EXERCISE INSTRUCTIONS:
In the entries that follow, the lines from the one with "namespace Sys2Proof.Claims" through the one with "form : InstrForm := .plain" are the ones to write out, exactly and with both ends included. Nothing else should appear.

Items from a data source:
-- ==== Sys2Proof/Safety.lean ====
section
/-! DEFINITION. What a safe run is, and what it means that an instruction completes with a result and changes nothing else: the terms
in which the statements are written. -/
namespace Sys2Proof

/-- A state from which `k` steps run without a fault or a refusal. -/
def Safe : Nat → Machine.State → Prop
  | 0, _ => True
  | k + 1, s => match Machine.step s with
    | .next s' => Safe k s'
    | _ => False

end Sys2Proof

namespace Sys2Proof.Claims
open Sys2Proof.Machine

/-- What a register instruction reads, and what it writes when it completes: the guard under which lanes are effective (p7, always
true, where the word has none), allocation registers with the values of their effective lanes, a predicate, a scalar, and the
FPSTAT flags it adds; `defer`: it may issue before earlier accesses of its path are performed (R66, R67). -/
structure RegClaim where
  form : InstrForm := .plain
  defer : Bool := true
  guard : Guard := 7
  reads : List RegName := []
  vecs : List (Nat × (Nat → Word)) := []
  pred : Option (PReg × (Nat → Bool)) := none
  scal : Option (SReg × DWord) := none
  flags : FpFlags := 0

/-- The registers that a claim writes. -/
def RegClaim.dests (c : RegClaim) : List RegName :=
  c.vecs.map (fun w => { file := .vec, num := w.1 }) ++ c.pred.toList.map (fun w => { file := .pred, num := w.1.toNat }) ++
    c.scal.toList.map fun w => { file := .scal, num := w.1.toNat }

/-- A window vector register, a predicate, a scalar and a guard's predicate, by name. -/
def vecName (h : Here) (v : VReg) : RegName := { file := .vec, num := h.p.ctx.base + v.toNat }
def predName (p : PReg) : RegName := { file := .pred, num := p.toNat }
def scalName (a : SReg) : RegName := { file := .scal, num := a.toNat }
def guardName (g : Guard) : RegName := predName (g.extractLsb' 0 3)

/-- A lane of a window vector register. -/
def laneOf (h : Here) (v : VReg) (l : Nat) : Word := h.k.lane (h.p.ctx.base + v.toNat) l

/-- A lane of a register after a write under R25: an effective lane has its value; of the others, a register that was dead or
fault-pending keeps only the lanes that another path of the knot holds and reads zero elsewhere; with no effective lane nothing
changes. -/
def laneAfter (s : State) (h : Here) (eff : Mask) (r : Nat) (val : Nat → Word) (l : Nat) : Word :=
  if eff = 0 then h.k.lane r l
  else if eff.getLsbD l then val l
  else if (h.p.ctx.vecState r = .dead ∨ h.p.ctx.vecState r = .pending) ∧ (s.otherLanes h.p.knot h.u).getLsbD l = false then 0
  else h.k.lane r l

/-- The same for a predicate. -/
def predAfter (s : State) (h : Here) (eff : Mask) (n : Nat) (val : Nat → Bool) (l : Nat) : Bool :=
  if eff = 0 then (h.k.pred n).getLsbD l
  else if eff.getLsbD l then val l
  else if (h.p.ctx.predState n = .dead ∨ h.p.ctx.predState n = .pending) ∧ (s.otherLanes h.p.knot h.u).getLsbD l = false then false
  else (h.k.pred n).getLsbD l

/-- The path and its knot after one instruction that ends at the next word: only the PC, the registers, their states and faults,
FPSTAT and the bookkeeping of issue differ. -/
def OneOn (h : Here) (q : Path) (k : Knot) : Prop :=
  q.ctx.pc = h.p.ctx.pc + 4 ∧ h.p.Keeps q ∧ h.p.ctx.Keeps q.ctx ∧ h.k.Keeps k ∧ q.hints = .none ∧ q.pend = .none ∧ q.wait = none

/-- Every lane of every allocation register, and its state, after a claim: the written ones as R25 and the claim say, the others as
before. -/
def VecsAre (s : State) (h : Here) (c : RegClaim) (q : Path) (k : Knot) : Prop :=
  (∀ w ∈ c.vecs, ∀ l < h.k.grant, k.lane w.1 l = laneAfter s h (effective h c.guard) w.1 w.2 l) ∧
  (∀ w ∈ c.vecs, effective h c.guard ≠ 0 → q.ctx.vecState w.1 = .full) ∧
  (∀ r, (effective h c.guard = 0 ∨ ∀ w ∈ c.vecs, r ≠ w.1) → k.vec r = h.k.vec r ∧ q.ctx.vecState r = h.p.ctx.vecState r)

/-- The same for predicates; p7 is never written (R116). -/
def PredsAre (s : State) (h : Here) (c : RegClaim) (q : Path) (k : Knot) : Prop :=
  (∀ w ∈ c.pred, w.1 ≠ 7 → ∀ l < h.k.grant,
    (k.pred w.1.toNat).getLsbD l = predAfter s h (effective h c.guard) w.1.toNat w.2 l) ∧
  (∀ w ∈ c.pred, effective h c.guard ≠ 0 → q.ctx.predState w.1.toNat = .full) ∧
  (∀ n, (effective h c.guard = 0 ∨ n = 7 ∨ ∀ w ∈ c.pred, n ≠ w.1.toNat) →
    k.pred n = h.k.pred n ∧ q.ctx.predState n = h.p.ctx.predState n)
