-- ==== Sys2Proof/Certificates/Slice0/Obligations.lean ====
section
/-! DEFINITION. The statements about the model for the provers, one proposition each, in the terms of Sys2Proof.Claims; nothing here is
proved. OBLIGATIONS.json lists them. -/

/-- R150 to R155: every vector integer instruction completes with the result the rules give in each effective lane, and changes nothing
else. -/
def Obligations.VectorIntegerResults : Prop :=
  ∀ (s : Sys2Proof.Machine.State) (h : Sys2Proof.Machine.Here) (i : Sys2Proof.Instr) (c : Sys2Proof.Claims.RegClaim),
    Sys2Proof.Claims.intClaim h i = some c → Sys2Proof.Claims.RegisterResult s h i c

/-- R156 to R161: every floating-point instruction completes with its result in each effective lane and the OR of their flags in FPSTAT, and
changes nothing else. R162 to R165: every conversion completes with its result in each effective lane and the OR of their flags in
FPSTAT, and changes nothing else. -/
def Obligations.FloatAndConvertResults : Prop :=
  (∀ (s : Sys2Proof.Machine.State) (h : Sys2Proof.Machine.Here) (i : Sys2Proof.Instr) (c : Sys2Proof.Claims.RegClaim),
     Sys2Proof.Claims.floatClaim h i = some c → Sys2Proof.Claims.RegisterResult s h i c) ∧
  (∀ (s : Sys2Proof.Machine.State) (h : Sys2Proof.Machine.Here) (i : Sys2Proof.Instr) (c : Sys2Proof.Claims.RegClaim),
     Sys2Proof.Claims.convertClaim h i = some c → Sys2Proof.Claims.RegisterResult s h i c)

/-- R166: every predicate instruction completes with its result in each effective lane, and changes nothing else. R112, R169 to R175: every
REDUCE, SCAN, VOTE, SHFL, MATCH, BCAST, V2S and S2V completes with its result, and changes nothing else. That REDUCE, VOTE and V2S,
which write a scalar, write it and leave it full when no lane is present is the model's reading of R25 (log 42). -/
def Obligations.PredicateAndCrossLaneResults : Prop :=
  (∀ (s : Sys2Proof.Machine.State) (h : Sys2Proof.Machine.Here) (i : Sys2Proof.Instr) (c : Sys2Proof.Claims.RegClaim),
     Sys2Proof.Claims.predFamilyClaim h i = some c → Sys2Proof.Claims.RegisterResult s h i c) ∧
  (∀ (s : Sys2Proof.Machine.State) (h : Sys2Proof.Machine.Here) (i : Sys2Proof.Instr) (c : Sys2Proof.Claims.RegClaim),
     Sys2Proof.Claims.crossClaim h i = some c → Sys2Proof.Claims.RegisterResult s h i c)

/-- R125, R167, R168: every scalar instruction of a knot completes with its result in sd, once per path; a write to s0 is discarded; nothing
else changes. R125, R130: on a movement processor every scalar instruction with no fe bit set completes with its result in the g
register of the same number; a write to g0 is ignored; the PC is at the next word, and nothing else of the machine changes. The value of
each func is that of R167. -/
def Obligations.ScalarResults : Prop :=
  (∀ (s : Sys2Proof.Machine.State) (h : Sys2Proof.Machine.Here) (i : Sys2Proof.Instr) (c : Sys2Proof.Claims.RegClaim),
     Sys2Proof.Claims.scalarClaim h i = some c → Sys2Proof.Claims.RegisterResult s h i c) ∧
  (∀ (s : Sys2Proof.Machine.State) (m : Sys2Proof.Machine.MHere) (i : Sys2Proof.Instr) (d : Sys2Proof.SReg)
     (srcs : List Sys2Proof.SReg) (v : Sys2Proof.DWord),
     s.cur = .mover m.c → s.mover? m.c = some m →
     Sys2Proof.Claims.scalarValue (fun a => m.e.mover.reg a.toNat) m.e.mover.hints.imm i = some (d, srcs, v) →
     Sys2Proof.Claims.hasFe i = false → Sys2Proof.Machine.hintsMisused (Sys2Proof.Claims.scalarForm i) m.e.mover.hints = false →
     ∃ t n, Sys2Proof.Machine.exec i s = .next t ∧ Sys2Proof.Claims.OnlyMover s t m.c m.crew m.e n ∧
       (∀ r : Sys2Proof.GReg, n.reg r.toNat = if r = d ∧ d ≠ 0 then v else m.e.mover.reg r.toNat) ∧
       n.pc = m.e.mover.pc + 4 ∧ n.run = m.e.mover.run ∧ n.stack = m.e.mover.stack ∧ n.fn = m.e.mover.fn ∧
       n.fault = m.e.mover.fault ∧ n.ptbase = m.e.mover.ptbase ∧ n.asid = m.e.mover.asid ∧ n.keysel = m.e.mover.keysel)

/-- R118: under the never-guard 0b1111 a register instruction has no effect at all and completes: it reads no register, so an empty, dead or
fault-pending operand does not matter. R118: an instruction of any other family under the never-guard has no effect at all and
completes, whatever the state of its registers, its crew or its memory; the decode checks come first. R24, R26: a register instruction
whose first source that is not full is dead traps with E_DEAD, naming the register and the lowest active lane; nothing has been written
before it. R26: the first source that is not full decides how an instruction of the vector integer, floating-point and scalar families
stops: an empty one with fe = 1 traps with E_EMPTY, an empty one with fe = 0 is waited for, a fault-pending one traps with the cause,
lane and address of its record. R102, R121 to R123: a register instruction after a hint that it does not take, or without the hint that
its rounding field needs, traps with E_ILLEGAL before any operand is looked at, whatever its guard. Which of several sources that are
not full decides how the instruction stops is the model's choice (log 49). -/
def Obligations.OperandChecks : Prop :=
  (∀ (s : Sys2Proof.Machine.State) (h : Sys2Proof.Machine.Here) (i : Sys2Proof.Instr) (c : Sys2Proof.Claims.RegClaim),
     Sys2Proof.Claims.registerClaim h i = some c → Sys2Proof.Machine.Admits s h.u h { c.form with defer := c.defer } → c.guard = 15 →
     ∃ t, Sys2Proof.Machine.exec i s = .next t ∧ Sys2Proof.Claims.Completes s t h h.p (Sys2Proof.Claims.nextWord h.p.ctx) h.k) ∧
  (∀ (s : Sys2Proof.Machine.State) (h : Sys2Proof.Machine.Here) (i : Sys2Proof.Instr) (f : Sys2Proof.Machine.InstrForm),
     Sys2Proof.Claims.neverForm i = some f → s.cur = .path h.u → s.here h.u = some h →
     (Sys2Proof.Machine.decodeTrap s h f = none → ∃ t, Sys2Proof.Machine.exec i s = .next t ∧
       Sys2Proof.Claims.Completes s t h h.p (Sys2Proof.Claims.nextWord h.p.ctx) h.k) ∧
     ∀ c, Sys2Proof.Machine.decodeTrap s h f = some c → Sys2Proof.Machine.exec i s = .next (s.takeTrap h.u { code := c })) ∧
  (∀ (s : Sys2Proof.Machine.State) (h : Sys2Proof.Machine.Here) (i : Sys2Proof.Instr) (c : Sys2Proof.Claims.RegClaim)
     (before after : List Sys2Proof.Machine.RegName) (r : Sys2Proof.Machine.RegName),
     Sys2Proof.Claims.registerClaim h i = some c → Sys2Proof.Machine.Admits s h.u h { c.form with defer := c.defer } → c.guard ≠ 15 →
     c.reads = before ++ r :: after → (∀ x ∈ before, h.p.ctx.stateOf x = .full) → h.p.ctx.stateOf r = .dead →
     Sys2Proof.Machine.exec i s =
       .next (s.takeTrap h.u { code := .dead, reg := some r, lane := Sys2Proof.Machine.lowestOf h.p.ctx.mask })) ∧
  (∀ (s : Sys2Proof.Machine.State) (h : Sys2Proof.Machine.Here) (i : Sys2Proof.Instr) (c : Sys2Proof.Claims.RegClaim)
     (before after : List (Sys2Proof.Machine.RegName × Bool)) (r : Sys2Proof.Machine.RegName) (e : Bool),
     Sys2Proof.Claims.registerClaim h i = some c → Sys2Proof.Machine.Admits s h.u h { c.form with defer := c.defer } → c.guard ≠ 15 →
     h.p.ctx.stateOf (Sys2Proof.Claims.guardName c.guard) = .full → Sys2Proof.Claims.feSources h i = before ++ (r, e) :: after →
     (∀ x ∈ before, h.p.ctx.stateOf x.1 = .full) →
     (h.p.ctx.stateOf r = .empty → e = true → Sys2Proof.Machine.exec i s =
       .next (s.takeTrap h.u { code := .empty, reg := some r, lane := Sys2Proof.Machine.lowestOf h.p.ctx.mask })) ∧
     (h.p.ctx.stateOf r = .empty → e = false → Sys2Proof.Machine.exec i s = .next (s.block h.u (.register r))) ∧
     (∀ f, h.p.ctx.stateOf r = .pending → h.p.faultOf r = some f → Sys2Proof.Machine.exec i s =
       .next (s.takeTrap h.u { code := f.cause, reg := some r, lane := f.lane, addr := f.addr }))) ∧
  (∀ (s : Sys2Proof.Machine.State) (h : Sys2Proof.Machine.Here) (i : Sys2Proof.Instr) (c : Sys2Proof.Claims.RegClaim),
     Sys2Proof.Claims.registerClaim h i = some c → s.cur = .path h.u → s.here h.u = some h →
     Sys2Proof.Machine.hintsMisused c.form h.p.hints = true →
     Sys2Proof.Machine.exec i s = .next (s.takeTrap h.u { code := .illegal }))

EXERCISE SOLUTION:
namespace Sys2Proof.Claims
open Sys2Proof.Machine

/-- What a register instruction reads, and what it writes when it completes: the guard under which lanes are effective (p7, always
true, where the word has none), allocation registers with the values of their effective lanes, a predicate, a scalar, and the
FPSTAT flags it adds; `defer`: it may issue before earlier accesses of its path are performed (R66, R67). -/
structure RegClaim where
  form : InstrForm := .plain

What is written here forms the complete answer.